**TASK DETAILS**
Write out, unaltered, each line from the top of the records below down to the line where "def loadOrder (ord" appears, that line included.

**EXTRACTED INFORMATION**

-- ==== Sys2Proof/WellFormed.lean ====
section
/-!
DEFINITION. The checks of step 2 of R88 that a word of the right format may still fail: odd pairs (R74), order and
scope (R84), register groups (R153), selectors beyond the architected range (R75) and unassigned system registers
(R89). An instruction that fails one is no instruction: the decoder refuses its word, which traps with ILLEGAL.
-/
namespace Sys2Proof

/-- A pair field holds an even number (R74). -/
def evenReg (r : XReg) : Bool := r.val % 2 == 0

/-- Operand b of AMOCAS: an even pair, or the literal (R74, R128). -/
def evenPair : PairSrc → Bool
  | .pair r => evenReg r
  | .lit _ => true

/-- A plain access has a zero scope field (R84). -/
def anyOrder (ord : MemOrd) (scope : Scope) : Bool := ord != .plain || scope == .task

/-- Acquire is permitted on loads, release and acquire-release are not (R84). -/
def loadOrder (ord : MemOrd) (scope : Scope) : Bool := anyOrder ord scope && (ord == .plain || ord == .aq)

/-- Release is permitted on stores, acquire and acquire-release are not (R84). -/
def storeOrder (ord : MemOrd) (scope : Scope) : Bool := anyOrder ord scope && (ord == .plain || ord == .rl)

/-- A group of n vector registers does not pass v15 (R153). -/
def vgroup (v : VReg) (n : Nat) : Bool := v.val + n ≤ 16

/-- A selector within its architected range (R75). -/
def below (esel : BitVec 8) (n : Nat) : Bool := esel.toNat < n

/-- A counter field: c0 to c62, or 0x80 for none (R310). -/
def counterField (esel : BitVec 8) : Bool := esel.toNat < 63 || esel == 0x80

/-- The system register numbers some chapter assigns, with the privileged range (R89 to R91, R232, R342, R363). -/
def assignedReg (num : BitVec 12) : Bool :=
  let n := num.toNat
  n ≤ 0x003 || (0x010 ≤ n && n ≤ 0x022) || (0x024 ≤ n && n ≤ 0x02A) || n == 0x100
    || (0x200 ≤ n && n ≤ 0x203) || (0x210 ≤ n && n ≤ 0x227) || (0x240 ≤ n && n ≤ 0x27F)
    || (0x400 ≤ n && n ≤ 0x407) || n == 0x500 || (0x510 ≤ n && n ≤ 0x51F) || (0x600 ≤ n && n ≤ 0x6FF)

/-- The legality of each row. The event rows have no word and nothing to check. -/
def Instr.wf : Instr → Bool
  | .add _ _ _ => true
  | .sub _ _ _ => true
  | .and _ _ _ => true
  | .or _ _ _ => true
  | .xor _ _ _ => true
  | .andn _ _ _ => true
  | .shl _ _ _ => true
  | .shr _ _ _ => true
  | .sra _ _ _ => true
  | .rotl _ _ _ => true
  | .slt _ _ _ => true
  | .sltn _ _ _ => true
  | .min _ _ _ => true
  | .max _ _ _ => true
  | .minn _ _ _ => true
  | .maxn _ _ _ => true
  | .mul _ _ _ => true
  | .mulh _ _ _ => true
  | .mulhn _ _ _ => true
  | .div _ _ _ => true
  | .divn _ _ _ => true
  | .rem _ _ _ => true
  | .remn _ _ _ => true
  | .clz _ _ => true
  | .ctz _ _ => true
  | .popc _ _ => true
  | .bext _ _ _ => true
  | .bins _ _ _ => true
  | .addi _ _ _ => true
  | .andi _ _ _ => true
  | .ori _ _ _ => true
  | .xori _ _ _ => true
  | .slti _ _ _ => true
  | .sltni _ _ _ => true
  | .lui _ _ => true
  | .shli _ _ _ => true
  | .shri _ _ _ => true
  | .srai _ _ _ => true
  | .lb _ _ ord scope _ => loadOrder ord scope
  | .lbn _ _ ord scope _ => loadOrder ord scope
  | .lh _ _ ord scope _ => loadOrder ord scope
  | .lhn _ _ ord scope _ => loadOrder ord scope
  | .lw _ _ ord scope _ => loadOrder ord scope
  | .ld rd _ ord scope _ => evenReg rd && loadOrder ord scope
  | .sb _ _ ord scope _ => storeOrder ord scope
  | .sh _ _ ord scope _ => storeOrder ord scope
  | .sw _ _ ord scope _ => storeOrder ord scope
  | .sd rs _ ord scope _ => evenReg rs && storeOrder ord scope
  | .amoadd _ _ _ ord scope => anyOrder ord scope
  | .amoand _ _ _ ord scope => anyOrder ord scope
  | .amoor _ _ _ ord scope => anyOrder ord scope
  | .amoxor _ _ _ ord scope => anyOrder ord scope
  | .amomin _ _ _ ord scope => anyOrder ord scope
  | .amomax _ _ _ ord scope => anyOrder ord scope
  | .amominn _ _ _ ord scope => anyOrder ord scope
  | .amomaxn _ _ _ ord scope => anyOrder ord scope
  | .amoswp _ _ _ ord scope => anyOrder ord scope
  | .amocas _ _ b ord scope => evenPair b && anyOrder ord scope
  | .beq _ _ _ => true
  | .bne _ _ _ => true
  | .blt _ _ _ => true
  | .bge _ _ _ => true
  | .bltn _ _ _ => true
  | .bgen _ _ _ => true
  | .jal _ _ => true
  | .jalr _ _ _ => true
  | .tdone => true
  | .tyield => true
  | .tspawn _ _ => true
  | .trap _ => true
  | .tret => true
  | .mfs _ num => assignedReg num
  | .mts _ num => assignedReg num
  | .breakpt _ => true
  | .vaddF _ _ _ => true
  | .vsubF _ _ _ => true
  | .vmulF _ _ _ => true
  | .vfmaF _ _ _ _ => true
  | .vfmsF _ _ _ _ => true
  | .vminF _ _ _ => true
  | .vmaxF _ _ _ => true
  | .vabsF _ _ => true
  | .vcltF _ _ _ => true
  | .vceqF _ _ _ => true
  | .vcleF _ _ _ => true
  | .vaddI _ _ _ => true
  | .vsubI _ _ _ => true
  | .vmulI _ _ _ => true
  | .vminI _ _ _ => true
  | .vmaxI _ _ _ => true
  | .vand _ _ _ => true
  | .vor _ _ _ => true
  | .vxor _ _ _ => true
  | .vshl _ _ _ => true
  | .vshr _ _ _ => true
  | .vsra _ _ _ => true
  | .vcltI _ _ _ => true
  | .vceqI _ _ _ => true
  | .vsel _ _ _ _ => true
  | .vmask _ _ _ => true
  | .vshuf _ _ _ => true
  | .vbcast _ _ _ => true
  | .vext _ _ _ _ => true
  | .vraddF _ _ => true
  | .vrmaxF _ _ => true
  | .vraddI _ _ => true
  | .vld _ _ _ ord scope => loadOrder ord scope && scope != .system
  | .vst _ _ _ ord scope => storeOrder ord scope && scope != .system
  | .vldt v _ _ => v.val % 4 == 0
  | .vldq _ _ _ => true
  | .vstq _ _ _ => true
  | .vgath _ _ _ ord scope => loadOrder ord scope && scope != .system
  | .vscat v _ _ ord scope => v.val % 2 == 0 && storeOrder ord scope && scope != .system
  | .vlds _ _ _ _ => true
  | .vcvtfi _ _ => true
  | .vcvtif _ _ => true
  | .vpkbf _ _ _ _ => true
  | .vupbf _ _ _ => true
  | .vdec8 _ va _ _ => vgroup va 4
  | .vdec6 _ va _ _ => vgroup va 3
  | .venc8 _ _ _ _ => true
  | .venc6 _ _ _ _ => true
  | .vexp2 _ _ => true
  | .vlog2 _ _ => true
  | .vrcp _ _ => true
  | .vrsq _ _ => true
  | .vtanh _ _ => true
  | .vsmx vd _ => vd.val % 2 == 0 && vgroup vd 2
  | .vsmxap _ _ vb => vb.val % 2 == 0 && vgroup vb 2
  | .tshape _ esel => 2 ≤ esel.toNat && esel.toNat ≤ 9
  | .tgeom rb esel => evenReg rb && below esel 8
  | .mma qa qb esel => qa != qb && counterField esel
  | .mmaw qa qb esel => qa != qb && counterField esel
  | .tqnt esel => counterField esel
  | .tdqnt esel => counterField esel
  | .tstpair esel => counterField esel
  | .tdecay slot esel => slot.val == 0 && counterField esel
  | .tdecaySweep _ esel => counterField esel
  | .tdecayDrop _ esel => counterField esel
  | .tsadd esel => counterField esel
  | .tnorm _ esel => counterField esel
  | .tscl n _ esel => below esel 64 && esel.toNat + (n.toNat + 1) ≤ 64
  | .tfact _ _ => true
  | .qcfg _ rp => evenReg rp
  | .qwaitf _ n ra => n == 0 || ra == 0
  | .qwaite _ n ra => n == 0 || ra == 0
  | .qadvh _ n ra => n == 0 || ra == 0
  | .qadvt _ n ra => n == 0 || ra == 0
  | .qstat _ _ => true
  | .qreset _ => true
  | .msend _ _ esel => below esel 64
  | .mput _ _ => true
  | .mget _ _ => true
  | .mamo ra _ _ esel => below esel 10 && (esel != 9 || evenReg ra)
  | .mbind rb esel => evenReg rb && below esel 64
  | .mrecv _ esel => below esel 8
  | .fscfg _ esel => below esel 4
  | .fsum _ esel => below esel 4
  | .fsraise _ esel => below esel 4
  | .fsres _ _ esel => below esel 4
  | .cbcast _ esel => below esel 4
  | .cjoin _ esel => below esel 4
  | .cskim _ _ _ _ => true
  | .ccut _ esel => below esel 4
  | .cgath _ esel => below esel 4
  | .cprec _ _ esel => below esel 4
  | .cadd _ _ esel => below esel 63
  | .cwait _ _ _ esel => below esel 64
  | .cread rd esel => evenReg rd && below esel 64
  | .craise _ _ _ esel => below esel 63
  | .cbrk esel => below esel 63
  | .ctest _ _ esel => below esel 64
  | .fence _ => true
  | .fencee => true
  | .barcfg rb esel => evenReg rb && below esel 8
  | .barrive _ esel => below esel 8
  | .barwait _ _ esel => below esel 8
  | .bartap _ _ => true
  | .stepadv => true
  | .steprd _ => true
  | .erinit rb esel => evenReg rb && below esel 32
  | .erdone _ => true
  | .erpass => true
  | .erhalt => true
  | .erchk _ esel => below esel 32
  | .erstat _ esel => below esel 32
  | .sgeom rb esel => below esel 9 && (esel == 8 || evenReg rb)
  | .scopy _ _ esel => below esel 8
  | .sload _ _ esel => below esel 8
  | .sstore _ _ esel => below esel 8
  | .sfeed _ esel => below esel 8
  | .sdrain _ esel => below esel 8
  | .sred _ _ esel => below esel 8
  | .sxput _ _ esel => below esel 8
  | .sbar _ => true
  | .scancel esel => below esel 8
  | .sresume esel => below esel 8
  | .sstat _ _ esel => below esel 8
  | .simg _ _ esel => below esel 8
  | .mergedContribution _ => true
  | .flitArrives _ => true
  | .acknowledge _ => true
  | .submit _ => true
  | .queueEnable _ => true
  | .registerWrite _ _ => true
  | .governor _ => true
  | .powerSample _ _ => true
  | .fieldSelfTest _ => true
  | .illegalEncoding _ => true
  | .instructionFetchFault _ _ => true
  | .meshLinkLoss _ => true
  | .asyncFault => true
  | .wake => true
  | .caddPerformed => true
  | .injection => true
  | .requestArrival => true
  | .sendServed => true
  | .putServed => true
  | .getServed => true
  | .amoServed => true
  | .ackLands => true
  | .getrLands => true
  | .amorLands => true
  | .nackLands => true
  | .sumLands => true
  | .renupLands => true
  | .rendnLands => true
  | .sumDoneLands => true
  | .sumFailLands => true
  | .openLands => true
  | .trainDataBeat => true
  | .endLands => true
  | .cutLands => true
  | .trainDone => true
  | .stepBeat => true
  | .arrivalBeat => true
  | .releaseBeat => true
  | .barrierArrivalSent => true
  | .handshakeLands => true
  | .mismatchBeat => true
  | .flipLands => true
  | .haltLands => true
  | .fire => true
  | .waveFrame => true
  | .creditLands => true
  | .creditReset => true
  | .failFrame => true
  | .tensorStart => true
  | .mmaRow => true
  | .tensorComplete => true
  | .decaySweep => true
  | .streamActivate => true
  | .granule => true
  | .streamEnd => true
  | .homePortAccess => true
  | .windowContribution => true
  | .holdTimeExpiry => true
  | .lossOfLock => true
  | .retrainComplete => true
  | .retrainTimeout => true
  | .queueDisable => true
  | .launchRecord => true
  | .launchPlacement => true
  | .launchStart => true
  | .launchComplete => true
  | .preempt => true
  | .drainDone => true
  | .resume => true
  | .pageEviction => true
  | .pageRestore => true
  | .configurePartitions => true
  | .invalidateTranslations => true
  | .writeReductionWindow => true
  | .cancelLaunch => true
  | .retireAsid => true
  | .attest => true
  | .extend => true
  | .progressWatchdog => true
  | .coolantFault => true
  | .fieldLoss => true
  | .powerOnReset => true
  | .go => true
  | .vectorEnginePerform => true
  | .flitReplay => true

**SOLUTION TO THIS PROBLEM**
-- ==== Sys2Proof/WellFormed.lean ====
section
/-!
DEFINITION. The checks of step 2 of R88 that a word of the right format may still fail: odd pairs (R74), order and
scope (R84), register groups (R153), selectors beyond the architected range (R75) and unassigned system registers
(R89). An instruction that fails one is no instruction: the decoder refuses its word, which traps with ILLEGAL.
-/
namespace Sys2Proof

/-- A pair field holds an even number (R74). -/
def evenReg (r : XReg) : Bool := r.val % 2 == 0

/-- Operand b of AMOCAS: an even pair, or the literal (R74, R128). -/
def evenPair : PairSrc → Bool
  | .pair r => evenReg r
  | .lit _ => true

/-- A plain access has a zero scope field (R84). -/
def anyOrder (ord : MemOrd) (scope : Scope) : Bool := ord != .plain || scope == .task

/-- Acquire is permitted on loads, release and acquire-release are not (R84). -/
def loadOrder (ord : MemOrd) (scope : Scope) : Bool := anyOrder ord scope && (ord == .plain || ord == .aq)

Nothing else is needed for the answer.